TASK DETAILS:
Below are records; reproduce exactly the lines from the one that has "def soPending : Nat := 8" through the one that has "def State.dropRequest (s", ends included, and nothing more.

Collection entries:
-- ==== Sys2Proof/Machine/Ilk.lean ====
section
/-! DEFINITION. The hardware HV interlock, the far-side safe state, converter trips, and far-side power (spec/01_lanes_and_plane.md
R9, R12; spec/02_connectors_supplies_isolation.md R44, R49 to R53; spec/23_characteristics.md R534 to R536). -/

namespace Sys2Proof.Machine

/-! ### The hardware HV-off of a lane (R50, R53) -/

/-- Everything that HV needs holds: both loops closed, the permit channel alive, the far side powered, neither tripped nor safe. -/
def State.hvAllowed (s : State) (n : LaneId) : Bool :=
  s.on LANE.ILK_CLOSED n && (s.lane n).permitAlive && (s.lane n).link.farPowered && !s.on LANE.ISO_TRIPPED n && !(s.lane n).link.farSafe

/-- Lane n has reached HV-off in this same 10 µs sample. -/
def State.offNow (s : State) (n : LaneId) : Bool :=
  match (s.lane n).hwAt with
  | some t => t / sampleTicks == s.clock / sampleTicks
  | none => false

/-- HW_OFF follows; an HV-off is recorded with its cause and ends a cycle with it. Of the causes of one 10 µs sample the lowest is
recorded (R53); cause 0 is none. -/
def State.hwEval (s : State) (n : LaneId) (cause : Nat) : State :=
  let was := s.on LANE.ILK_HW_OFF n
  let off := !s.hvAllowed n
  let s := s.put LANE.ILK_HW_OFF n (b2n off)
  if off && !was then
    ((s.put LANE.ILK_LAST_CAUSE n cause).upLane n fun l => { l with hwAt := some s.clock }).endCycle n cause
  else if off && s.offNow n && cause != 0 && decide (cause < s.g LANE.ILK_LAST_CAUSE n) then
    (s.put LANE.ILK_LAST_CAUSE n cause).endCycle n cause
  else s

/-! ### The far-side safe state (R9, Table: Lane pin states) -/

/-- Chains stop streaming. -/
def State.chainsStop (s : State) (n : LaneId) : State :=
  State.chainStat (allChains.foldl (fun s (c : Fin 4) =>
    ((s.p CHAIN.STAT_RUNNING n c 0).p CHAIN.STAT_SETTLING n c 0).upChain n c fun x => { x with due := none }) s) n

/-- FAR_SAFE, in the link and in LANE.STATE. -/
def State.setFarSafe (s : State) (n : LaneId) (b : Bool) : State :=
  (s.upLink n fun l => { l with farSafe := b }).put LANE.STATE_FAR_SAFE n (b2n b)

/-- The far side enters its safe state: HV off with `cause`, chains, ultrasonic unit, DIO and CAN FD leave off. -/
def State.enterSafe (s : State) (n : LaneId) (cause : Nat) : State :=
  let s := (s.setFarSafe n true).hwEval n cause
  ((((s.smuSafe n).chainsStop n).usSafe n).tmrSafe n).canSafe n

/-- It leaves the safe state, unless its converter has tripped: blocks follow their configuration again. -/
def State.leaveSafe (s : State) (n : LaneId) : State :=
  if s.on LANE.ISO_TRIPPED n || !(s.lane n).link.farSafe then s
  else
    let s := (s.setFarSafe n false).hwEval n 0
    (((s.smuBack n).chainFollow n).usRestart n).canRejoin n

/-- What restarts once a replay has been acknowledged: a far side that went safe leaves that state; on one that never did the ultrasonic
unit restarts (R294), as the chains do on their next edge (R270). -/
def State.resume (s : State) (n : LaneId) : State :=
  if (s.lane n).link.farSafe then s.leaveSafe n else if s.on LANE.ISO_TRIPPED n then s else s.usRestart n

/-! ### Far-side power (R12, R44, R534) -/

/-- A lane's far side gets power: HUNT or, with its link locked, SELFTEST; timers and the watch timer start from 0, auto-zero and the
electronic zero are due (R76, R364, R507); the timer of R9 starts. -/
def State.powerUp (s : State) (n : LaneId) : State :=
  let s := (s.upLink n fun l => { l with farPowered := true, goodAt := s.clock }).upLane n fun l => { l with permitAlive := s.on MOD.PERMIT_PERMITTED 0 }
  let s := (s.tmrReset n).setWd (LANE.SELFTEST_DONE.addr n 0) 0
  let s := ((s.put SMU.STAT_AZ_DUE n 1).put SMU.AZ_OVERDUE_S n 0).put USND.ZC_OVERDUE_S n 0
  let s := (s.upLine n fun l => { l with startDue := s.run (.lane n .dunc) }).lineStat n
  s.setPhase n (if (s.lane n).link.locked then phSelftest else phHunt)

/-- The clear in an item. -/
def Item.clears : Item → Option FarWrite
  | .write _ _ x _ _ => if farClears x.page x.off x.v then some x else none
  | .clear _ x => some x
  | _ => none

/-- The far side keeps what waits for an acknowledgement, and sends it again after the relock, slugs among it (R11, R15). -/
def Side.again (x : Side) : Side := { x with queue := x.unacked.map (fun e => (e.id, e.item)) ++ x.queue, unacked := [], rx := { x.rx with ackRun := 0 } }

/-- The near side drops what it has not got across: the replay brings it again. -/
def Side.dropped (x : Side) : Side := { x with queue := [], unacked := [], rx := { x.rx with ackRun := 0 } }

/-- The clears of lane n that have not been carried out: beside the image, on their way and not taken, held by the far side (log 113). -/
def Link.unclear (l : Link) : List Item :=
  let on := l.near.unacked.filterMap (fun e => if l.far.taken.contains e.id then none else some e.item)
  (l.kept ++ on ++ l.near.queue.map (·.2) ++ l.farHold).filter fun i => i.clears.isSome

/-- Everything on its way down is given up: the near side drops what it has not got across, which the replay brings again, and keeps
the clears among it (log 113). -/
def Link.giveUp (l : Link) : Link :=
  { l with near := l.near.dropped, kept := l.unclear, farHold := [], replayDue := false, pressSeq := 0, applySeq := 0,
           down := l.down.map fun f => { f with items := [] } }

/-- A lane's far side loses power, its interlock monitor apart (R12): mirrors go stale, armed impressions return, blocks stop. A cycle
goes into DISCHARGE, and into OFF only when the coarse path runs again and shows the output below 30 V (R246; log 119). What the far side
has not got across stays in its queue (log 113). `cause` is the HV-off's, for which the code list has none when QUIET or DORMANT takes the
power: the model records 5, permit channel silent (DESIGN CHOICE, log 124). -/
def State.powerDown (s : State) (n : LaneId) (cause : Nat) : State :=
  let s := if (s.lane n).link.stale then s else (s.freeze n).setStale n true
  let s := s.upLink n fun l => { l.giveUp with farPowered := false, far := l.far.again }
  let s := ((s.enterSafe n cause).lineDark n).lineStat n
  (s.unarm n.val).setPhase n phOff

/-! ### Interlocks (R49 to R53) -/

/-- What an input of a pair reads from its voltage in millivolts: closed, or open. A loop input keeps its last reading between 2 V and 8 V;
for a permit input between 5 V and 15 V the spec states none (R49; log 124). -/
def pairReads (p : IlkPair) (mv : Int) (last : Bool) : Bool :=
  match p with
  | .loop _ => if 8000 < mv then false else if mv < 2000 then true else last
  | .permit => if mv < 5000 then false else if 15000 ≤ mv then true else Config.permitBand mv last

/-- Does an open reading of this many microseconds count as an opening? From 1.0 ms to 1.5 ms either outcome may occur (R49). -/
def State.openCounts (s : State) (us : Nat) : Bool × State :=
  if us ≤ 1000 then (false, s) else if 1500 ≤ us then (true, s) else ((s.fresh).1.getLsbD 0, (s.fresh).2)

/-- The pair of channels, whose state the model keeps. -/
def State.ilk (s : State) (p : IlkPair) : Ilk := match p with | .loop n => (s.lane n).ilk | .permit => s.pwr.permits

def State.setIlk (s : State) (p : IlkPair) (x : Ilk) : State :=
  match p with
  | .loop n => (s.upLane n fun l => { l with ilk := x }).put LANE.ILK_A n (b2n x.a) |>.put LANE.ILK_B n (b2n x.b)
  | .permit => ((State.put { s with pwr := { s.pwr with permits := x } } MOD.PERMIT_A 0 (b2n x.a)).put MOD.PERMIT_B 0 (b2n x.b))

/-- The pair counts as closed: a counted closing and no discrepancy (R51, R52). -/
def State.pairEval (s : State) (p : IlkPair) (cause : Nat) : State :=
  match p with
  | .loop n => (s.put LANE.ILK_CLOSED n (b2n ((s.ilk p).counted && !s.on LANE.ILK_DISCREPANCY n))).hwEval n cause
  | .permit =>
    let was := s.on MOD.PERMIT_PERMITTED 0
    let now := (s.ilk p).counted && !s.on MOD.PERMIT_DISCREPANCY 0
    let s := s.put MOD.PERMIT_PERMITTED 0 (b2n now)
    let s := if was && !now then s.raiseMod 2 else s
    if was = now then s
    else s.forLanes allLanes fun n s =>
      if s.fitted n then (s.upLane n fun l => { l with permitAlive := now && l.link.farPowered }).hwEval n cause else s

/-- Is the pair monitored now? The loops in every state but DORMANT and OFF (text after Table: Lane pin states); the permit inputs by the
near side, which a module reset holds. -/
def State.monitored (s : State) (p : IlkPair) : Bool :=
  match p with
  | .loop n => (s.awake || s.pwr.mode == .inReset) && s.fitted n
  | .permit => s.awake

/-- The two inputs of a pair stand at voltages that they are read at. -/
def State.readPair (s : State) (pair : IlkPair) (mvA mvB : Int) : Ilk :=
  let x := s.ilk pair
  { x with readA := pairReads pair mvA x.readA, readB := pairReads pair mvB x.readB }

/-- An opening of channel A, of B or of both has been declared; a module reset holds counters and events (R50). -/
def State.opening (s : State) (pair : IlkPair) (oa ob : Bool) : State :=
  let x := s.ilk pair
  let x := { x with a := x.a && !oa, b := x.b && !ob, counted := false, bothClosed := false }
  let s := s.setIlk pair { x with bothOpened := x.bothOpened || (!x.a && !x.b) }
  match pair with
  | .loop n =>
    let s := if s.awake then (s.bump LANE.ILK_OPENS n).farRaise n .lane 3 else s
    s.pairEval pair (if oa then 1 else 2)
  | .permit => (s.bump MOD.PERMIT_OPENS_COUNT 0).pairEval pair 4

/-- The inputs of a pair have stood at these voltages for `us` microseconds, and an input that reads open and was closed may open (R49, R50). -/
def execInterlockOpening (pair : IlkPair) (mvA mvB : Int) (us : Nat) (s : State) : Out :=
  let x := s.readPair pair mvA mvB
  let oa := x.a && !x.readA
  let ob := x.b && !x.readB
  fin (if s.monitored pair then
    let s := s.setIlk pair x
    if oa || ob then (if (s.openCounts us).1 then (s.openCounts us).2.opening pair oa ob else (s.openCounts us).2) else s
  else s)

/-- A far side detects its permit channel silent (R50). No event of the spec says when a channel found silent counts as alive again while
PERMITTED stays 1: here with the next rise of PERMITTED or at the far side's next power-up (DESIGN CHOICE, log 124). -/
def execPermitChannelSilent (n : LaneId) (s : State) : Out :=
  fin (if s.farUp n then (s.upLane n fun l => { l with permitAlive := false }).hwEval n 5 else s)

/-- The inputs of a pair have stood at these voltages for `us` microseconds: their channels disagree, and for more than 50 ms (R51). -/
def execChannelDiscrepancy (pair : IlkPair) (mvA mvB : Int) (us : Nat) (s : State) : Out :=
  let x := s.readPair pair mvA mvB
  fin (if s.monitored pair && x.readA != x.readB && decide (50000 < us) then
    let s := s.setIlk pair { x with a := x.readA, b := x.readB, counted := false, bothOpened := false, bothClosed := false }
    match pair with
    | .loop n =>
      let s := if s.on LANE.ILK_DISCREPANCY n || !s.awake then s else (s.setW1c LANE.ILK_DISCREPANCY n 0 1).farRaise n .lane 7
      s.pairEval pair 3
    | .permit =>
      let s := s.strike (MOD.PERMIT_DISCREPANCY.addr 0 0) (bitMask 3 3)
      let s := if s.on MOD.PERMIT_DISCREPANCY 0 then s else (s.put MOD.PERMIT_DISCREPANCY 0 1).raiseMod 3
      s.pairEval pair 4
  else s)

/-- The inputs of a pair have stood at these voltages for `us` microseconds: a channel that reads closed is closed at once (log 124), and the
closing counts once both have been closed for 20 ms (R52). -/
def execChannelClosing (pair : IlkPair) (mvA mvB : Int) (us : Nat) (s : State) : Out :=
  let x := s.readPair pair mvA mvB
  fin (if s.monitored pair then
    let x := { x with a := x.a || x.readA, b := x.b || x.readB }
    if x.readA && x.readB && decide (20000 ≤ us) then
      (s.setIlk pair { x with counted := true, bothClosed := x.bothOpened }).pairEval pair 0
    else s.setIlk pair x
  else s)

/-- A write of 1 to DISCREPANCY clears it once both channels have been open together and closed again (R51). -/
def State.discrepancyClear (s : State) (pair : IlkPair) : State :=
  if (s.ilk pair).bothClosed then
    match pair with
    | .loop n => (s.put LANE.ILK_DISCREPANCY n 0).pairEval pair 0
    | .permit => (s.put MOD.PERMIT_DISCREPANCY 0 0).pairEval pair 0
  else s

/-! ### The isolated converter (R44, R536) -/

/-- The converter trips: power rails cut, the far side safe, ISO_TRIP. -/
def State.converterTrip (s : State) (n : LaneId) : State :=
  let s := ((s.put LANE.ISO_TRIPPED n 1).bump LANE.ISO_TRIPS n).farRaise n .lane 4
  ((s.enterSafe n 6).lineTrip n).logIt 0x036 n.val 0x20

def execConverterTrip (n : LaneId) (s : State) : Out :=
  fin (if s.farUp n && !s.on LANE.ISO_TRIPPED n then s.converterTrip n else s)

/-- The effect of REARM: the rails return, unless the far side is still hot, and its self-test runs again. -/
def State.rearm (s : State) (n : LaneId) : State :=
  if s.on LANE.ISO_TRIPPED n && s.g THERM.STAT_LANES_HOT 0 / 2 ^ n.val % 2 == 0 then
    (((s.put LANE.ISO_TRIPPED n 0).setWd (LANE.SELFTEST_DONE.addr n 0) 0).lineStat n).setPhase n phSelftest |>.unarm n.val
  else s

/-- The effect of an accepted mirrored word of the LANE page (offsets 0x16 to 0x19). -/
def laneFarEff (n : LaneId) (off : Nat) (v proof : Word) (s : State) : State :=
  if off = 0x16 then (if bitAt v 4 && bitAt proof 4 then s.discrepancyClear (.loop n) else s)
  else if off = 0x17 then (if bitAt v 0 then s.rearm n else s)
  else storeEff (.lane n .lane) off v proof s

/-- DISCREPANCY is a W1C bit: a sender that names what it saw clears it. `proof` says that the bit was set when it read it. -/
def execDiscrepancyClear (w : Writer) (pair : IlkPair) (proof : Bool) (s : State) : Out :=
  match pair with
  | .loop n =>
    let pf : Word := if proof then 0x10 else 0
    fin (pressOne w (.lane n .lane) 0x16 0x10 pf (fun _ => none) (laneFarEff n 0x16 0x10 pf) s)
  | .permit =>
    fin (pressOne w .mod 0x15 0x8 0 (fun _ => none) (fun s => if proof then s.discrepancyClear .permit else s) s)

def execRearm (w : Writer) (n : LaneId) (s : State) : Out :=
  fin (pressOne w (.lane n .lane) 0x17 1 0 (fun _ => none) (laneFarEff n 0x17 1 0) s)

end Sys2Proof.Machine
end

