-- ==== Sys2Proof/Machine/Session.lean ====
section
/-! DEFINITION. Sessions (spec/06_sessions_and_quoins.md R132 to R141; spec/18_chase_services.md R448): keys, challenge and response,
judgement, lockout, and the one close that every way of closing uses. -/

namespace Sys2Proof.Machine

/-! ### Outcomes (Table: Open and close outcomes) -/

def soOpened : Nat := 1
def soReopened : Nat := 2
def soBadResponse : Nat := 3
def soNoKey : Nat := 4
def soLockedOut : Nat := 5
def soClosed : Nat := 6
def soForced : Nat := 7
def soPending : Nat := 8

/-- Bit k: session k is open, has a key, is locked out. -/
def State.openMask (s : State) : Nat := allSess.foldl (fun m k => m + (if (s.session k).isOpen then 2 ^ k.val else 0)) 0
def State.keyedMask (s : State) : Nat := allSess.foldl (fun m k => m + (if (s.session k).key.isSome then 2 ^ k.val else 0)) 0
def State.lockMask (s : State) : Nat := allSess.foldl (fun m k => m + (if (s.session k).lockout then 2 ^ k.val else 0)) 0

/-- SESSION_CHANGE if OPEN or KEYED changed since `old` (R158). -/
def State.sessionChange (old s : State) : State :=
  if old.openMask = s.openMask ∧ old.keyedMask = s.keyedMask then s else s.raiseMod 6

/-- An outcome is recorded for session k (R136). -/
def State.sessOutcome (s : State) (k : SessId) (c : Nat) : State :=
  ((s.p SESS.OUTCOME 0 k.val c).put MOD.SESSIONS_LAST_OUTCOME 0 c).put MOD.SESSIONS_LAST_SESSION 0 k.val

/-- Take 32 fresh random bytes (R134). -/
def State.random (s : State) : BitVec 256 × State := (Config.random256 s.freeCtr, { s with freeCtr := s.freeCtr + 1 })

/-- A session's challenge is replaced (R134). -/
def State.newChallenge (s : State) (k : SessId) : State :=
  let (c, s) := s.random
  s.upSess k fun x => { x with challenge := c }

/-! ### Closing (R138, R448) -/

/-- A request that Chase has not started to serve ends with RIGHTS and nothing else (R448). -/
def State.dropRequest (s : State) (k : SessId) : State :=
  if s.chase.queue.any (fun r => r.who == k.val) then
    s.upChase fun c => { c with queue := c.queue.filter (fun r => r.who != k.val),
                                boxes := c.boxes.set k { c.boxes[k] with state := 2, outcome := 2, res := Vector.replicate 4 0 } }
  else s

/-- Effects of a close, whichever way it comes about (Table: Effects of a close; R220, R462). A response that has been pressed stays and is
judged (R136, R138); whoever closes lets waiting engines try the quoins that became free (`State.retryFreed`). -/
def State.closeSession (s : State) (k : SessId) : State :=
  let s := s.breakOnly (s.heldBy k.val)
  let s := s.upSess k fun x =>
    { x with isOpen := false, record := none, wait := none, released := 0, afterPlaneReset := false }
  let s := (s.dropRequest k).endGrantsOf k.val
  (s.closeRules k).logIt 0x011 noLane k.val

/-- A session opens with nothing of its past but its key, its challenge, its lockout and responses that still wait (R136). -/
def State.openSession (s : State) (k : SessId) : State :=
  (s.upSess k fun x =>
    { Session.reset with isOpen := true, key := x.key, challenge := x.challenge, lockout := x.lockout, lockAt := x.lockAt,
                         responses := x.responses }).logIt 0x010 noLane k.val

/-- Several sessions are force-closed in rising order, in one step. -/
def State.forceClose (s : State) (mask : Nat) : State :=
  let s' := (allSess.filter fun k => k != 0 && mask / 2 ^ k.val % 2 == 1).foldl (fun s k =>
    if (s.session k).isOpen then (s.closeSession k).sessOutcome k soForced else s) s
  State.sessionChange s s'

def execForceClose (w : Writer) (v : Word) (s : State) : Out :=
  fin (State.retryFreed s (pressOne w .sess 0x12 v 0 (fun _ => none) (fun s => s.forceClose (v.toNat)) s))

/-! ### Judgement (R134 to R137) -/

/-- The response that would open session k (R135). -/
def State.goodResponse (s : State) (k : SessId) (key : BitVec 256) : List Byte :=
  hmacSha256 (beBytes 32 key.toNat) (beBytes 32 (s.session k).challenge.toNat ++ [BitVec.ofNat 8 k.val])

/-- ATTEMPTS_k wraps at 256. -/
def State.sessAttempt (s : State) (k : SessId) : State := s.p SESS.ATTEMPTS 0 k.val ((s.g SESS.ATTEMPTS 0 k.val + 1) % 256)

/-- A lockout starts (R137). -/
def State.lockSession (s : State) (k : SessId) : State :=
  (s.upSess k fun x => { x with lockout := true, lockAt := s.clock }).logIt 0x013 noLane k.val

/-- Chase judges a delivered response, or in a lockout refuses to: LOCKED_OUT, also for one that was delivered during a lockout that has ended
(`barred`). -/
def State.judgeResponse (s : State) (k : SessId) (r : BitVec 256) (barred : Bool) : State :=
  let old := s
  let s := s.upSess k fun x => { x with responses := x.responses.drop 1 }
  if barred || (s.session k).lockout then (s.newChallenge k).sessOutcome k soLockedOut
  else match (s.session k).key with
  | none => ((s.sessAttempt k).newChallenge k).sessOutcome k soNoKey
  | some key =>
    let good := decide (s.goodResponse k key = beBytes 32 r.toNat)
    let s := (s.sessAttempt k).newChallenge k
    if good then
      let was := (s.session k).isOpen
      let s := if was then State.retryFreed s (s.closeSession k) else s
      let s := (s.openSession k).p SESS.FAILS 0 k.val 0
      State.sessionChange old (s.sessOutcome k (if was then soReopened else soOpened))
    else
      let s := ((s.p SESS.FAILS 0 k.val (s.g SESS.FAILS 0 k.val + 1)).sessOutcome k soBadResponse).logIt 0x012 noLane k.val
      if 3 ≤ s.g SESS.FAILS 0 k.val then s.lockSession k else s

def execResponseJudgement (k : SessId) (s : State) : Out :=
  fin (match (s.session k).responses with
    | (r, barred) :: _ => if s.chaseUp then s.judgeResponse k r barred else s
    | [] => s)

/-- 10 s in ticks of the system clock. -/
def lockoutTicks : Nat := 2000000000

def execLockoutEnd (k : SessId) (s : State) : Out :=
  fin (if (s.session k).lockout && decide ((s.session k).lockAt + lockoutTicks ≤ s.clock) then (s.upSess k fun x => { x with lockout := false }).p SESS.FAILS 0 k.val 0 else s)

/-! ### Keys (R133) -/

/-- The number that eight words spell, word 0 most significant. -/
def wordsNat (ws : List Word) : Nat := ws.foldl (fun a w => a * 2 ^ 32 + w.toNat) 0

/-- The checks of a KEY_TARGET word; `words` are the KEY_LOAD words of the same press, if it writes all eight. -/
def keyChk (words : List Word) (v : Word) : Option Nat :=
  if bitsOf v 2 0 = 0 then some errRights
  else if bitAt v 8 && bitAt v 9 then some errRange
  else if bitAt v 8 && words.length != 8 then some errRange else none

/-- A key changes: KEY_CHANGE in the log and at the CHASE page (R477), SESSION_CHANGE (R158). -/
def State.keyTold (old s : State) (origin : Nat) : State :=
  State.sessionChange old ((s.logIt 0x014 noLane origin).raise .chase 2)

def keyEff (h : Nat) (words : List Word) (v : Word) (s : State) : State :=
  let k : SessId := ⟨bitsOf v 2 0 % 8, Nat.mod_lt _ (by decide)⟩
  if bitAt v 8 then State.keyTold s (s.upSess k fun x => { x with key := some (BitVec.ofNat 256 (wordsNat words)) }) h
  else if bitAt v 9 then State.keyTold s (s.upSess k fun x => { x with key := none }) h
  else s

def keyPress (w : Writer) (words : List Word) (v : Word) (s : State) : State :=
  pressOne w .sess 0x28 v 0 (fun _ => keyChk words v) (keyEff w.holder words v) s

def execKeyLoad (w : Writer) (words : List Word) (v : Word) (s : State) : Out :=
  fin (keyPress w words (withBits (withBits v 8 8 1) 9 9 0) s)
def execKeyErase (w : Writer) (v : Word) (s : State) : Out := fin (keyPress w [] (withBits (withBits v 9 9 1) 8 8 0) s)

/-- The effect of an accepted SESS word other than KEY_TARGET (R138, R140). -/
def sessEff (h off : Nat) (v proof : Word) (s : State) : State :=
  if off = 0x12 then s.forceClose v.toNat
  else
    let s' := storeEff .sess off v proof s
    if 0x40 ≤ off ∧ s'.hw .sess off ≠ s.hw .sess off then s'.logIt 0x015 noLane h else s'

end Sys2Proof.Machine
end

ANSWER SECTION:
def soPending : Nat := 8

/-- Bit k: session k is open, has a key, is locked out. -/
def State.openMask (s : State) : Nat := allSess.foldl (fun m k => m + (if (s.session k).isOpen then 2 ^ k.val else 0)) 0
def State.keyedMask (s : State) : Nat := allSess.foldl (fun m k => m + (if (s.session k).key.isSome then 2 ^ k.val else 0)) 0
def State.lockMask (s : State) : Nat := allSess.foldl (fun m k => m + (if (s.session k).lockout then 2 ^ k.val else 0)) 0

/-- SESSION_CHANGE if OPEN or KEYED changed since `old` (R158). -/
def State.sessionChange (old s : State) : State :=
  if old.openMask = s.openMask ∧ old.keyedMask = s.keyedMask then s else s.raiseMod 6

/-- An outcome is recorded for session k (R136). -/
def State.sessOutcome (s : State) (k : SessId) (c : Nat) : State :=
  ((s.p SESS.OUTCOME 0 k.val c).put MOD.SESSIONS_LAST_OUTCOME 0 c).put MOD.SESSIONS_LAST_SESSION 0 k.val

/-- Take 32 fresh random bytes (R134). -/
def State.random (s : State) : BitVec 256 × State := (Config.random256 s.freeCtr, { s with freeCtr := s.freeCtr + 1 })

/-- A session's challenge is replaced (R134). -/
def State.newChallenge (s : State) (k : SessId) : State :=
  let (c, s) := s.random
  s.upSess k fun x => { x with challenge := c }

/-! ### Closing (R138, R448) -/

/-- A request that Chase has not started to serve ends with RIGHTS and nothing else (R448). -/
def State.dropRequest (s : State) (k : SessId) : State :=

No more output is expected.